Santander Data Masters Banner — Source: (free to use)

The Bank and The Program

The Santander Group is a global banking group, led by Banco Santander S.A., the largest bank in the euro area. It has its origin in Santander, Cantabria, Spain. The Data Master program was created as part of their empowerment culture.

Santander Data Masters — Data Science Path is a learning and certification program provided by Academia Santander, the corporate university. The program consists of a mix of training and competition, where Santander University provides the content and selects the best participants.

The competition

The program has 3 evaluation phases, which are:

  • Phase 1: the candidates must take the Cultural Fit, General Knowledge and Logic Reasoning assessments. In this phase, there were about 3200 candidates and only 100 were selected.
  • Phase 2: the candidates have 33 days to study all material selected by Santander Academy. In the end, there is a technical assessment and a performance over 50% is needed to get certified.
  • Phase 3: the top 3 participants receive the opportunity to develop a Project provided by Santander and join a mentorship session with Santander staff.

So you can imagine that from the beginning everyone wants to win in order to receive that mentorship and the opportunity to work in a real-world project. And so was I!

Learning & Hard Skills

This part is what makes the program so special. Instead of just keeping the old competition format, where a problem is set and everyone tries to come out with an overfitted solution, Data Masters focus on how well you can learn the most important hard skills in order to be a very good data scientist!

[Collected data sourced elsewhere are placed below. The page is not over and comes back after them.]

/-- The full-form opcode, group x 64 + position (R62); 1024 for a paired word and a device step, which have none. -/
def Instr.opcode : Instr → Nat
  | .iadd _ _ => 0
  | .isub _ _ => 1
  | .imul _ => 2
  | .imulhi _ _ => 3
  | .imad _ _ => 4
  | .imadw _ => 5
  | .iaddc _ _ _ => 6
  | .isubb _ _ _ => 7
  | .imin _ _ => 8
  | .imax _ _ => 9
  | .iabs _ _ => 10
  | .ineg _ _ => 11
  | .isad _ => 12
  | .idot4 _ _ => 13
  | .lea _ _ _ => 14
  | .iadd64 _ _ => 15
  | .isub64 _ _ => 16
  | .icmp _ => 17
  | .isel _ _ _ => 18
  | .and _ => 64
  | .or _ => 65
  | .xor _ => 66
  | .andn _ => 67
  | .not _ => 68
  | .bool3 _ _ _ _ _ _ => 69
  | .shl _ => 70
  | .shr _ => 71
  | .sar _ => 72
  | .rotl _ => 73
  | .funnel _ => 74
  | .bfx _ _ => 75
  | .bfi _ => 76
  | .popc _ => 77
  | .clz _ => 78
  | .ctz _ => 79
  | .brev _ => 80
  | .byteperm _ => 81
  | .pset _ _ _ _ _ _ _ => 82
  | .pmovGet _ _ => 83
  | .pmovSet _ _ _ => 83
  | .movi _ _ _ => 128
  | .movhi _ _ _ => 129
  | .iaddi _ => 130
  | .imuli _ => 131
  | .andi _ => 132
  | .ori _ => 133
  | .xori _ => 134
  | .shli _ => 135
  | .shri _ => 136
  | .sari _ => 137
  | .icmpi _ _ _ _ _ => 138
  | .leai _ => 139
  | .fadd _ _ _ _ => 192
  | .fsub _ _ _ _ => 193
  | .fmul _ _ _ _ => 194
  | .ffma _ _ _ _ => 195
  | .fmin _ _ => 196
  | .fmax _ _ => 197
  | .fcmp _ _ => 198
  | .fclass _ _ => 199
  | .frcp _ _ _ _ => 200
  | .frsq _ _ => 201
  | .fsqrt _ _ _ => 202
  | .fex2 _ _ _ => 203
  | .flg2 _ _ => 204
  | .fsin _ _ => 205
  | .fcos _ _ => 206
  | .dadd _ _ _ _ => 256
  | .dsub _ _ _ _ => 257
  | .dmul _ _ _ _ => 258
  | .dfma _ _ _ _ => 259
  | .dmin _ _ => 260
  | .dmax _ _ => 261
  | .dcmp _ _ => 262
  | .drcp _ _ _ _ => 263
  | .add2h _ _ _ _ => 264
  | .mul2h _ _ _ _ => 265
  | .fma2h _ _ _ _ => 266
  | .max2h _ _ => 267
  | .add2b _ _ _ _ => 268
  | .mul2b _ _ _ _ => 269
  | .fma2b _ _ _ _ => 270
  | .max2b _ _ => 271
  | .cvt _ _ _ _ _ _ => 320
  | .cvtbx _ _ _ _ _ _ _ => 321
  | .unpkbx _ _ _ _ _ => 322
  | .frnd _ _ _ _ => 323
  | .mov _ _ => 324
  | .movk _ _ _ _ => 325
  | .lscan _ _ _ => 384
  | .lred _ _ => 385
  | .lvote _ _ _ _ _ _ => 386
  | .lbcast _ _ _ _ _ _ => 387
  | .lfind _ _ _ _ _ _ => 388
  | .bra _ _ => 448
  | .brx _ _ => 449
  | .call _ _ => 450
  | .callx _ _ => 451
  | .ret _ => 452
  | .rcb _ _ _ => 453
  | .rcw _ _ => 454
  | .exit _ => 455
  | .yield _ => 456
  | .nop _ => 457
  | .brk _ _ => 458
  | .trap _ _ => 459
  | .tret _ => 460
  | .tretSkip _ => 460
  | .ld _ => 512
  | .st _ => 513
  | .ldu _ => 514
  | .stu _ => 515
  | .pref _ => 516
  | .fence _ => 517
  | .cflush _ => 518
  | .waddr _ => 519
  | .atom _ => 576
  | .atomcas _ => 577
  | .red _ => 578
  | .cpy _ _ _ _ _ => 640
  | .cpyt _ => 641
  | .cpyr _ _ _ _ _ _ => 642
  | .cpyn _ => 643
  | .cpyg _ => 644
  | .cminit _ _ _ _ => 645
  | .cmtest _ _ _ _ _ _ => 646
  | .cmwait _ _ _ _ _ => 647
  | .tlwait _ _ _ _ => 648
  | .tlread _ _ _ _ _ => 649
  | .seqend _ => 650
  | .mldw _ => 704
  | .mswap _ _ _ => 705
  | .mstrm _ _ _ => 706
  | .mldt _ => 707
  | .mldtAcc _ _ => 707
  | .maclr _ _ _ _ => 708
  | .macld _ _ => 709
  | .macst _ _ => 710
  | .mvcnt _ _ => 711
  | .mloop _ _ _ => 712
  | .mmode _ _ => 713
  | .fork _ _ _ => 768
  | .rdv _ => 769
  | .barinit _ _ _ => 770
  | .barrive _ _ _ => 771
  | .barwait _ _ _ => 772
  | .barstat _ _ _ _ => 773
  | .tfetch _ _ _ => 774
  | .wpush _ _ _ => 775
  | .wpop _ _ _ _ => 776
  | .wdone _ _ => 777
  | .cwait _ _ => 778
  | .thset _ _ _ _ => 779
  | .thget _ _ _ => 780
  | .rcapmkReg _ _ _ _ _ _ _ => 832
  | .rcapmkLand _ _ _ _ _ _ _ => 832
  | .rcapld _ _ _ => 833
  | .rcaprevReg _ => 834
  | .rcaprevLand _ _ => 834
  | .rwr _ _ _ _ _ _ _ _ => 835
  | .rarm _ _ _ => 836
  | .rpoll _ _ _ _ _ => 837
  | .phreg _ _ _ _ => 896
  | .phdrop _ => 897
  | .phsig _ _ _ => 898
  | .phsigb _ _ _ _ => 899
  | .phany _ _ _ => 900
  | .phanyBind _ _ _ _ _ => 900
  | .phwait _ _ _ => 901
  | .phtest _ _ _ => 902
  | .phwin _ _ _ _ => 903
  | .phtime _ _ _ => 904
  | .coll _ _ _ _ => 905
  | .collst _ _ _ => 906
  | .sread _ _ _ => 960
  | .sreadSys _ _ _ => 960
  | .swrite _ _ _ => 961
  | .swriteSys _ _ _ => 961
  | .sethdl _ _ => 962
  | .estatLog _ _ _ => 963
  | .estatEq _ _ => 963
  | .pggen _ _ _ => 964
  | .assistNext _ _ => 965
  | .assistGet _ _ _ => 965
  | .assistPut _ _ _ => 965
  | .assistDone _ => 965
  | .halt _ => 966
  | .haltStop _ => 966
  | _ => 1024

After selecting the 100 participants, they provided a structured learning material covering the most important knowledge and skills that a data scientist should have. All participants had 40 days to learn the most they could about the following HARD SKILLS:

  • Probability and Statistics: from basics to advanced concepts;
  • SQL and NoSQL;
  • Big Data concepts and applications;
  • Programming;
  • Regression: Linear, Multiple, Ridge & Lasso, Variable Selection
  • Classification: Logistic Regression, Decision Tree, Random Forest and Naive Bayes;
  • Clustering: K-means, Hierarchical Clustering (divisive and agglomerative), Latent Dirichlet Allocation;
  • Performance Metrics.

3 Critical Soft Skills to WIN

As you may think, to overcome 3200 competitors and win this competition demands something out of the box. That is exactly what I thought and would like to share! So let’s go.

1. Synergy

“Connecting the dots” as Steve Jobs would call it.

During the program, I was also taking part in another two scholarship competitions from Udacity — AWS Machine Learning and Machine Learning Scholarship Program for Microsoft Azure. As you can imagine, there were thousands of things to learn in each of the competitions (Santander, AWS and Azure). My best chance was connecting the dots in the most synergic way so I could achieve high performance in every competition. So here is why this soft skill is so powerful:

  • Learn or do related things at the same time, makes the performance skyrocket as never. In my case, I learned everything about algorithms at the same time from each course and I could answer all questions correctly.
  • Your learn capability will improve and speed up! As I saw related things over and over, this repetition process assured that all the information would make its way from short-term memory to long-term memory.
  • You start to think out of the box. By facing the same subject from different angles, we begin to see new applications and ways to use what we are learning or doing.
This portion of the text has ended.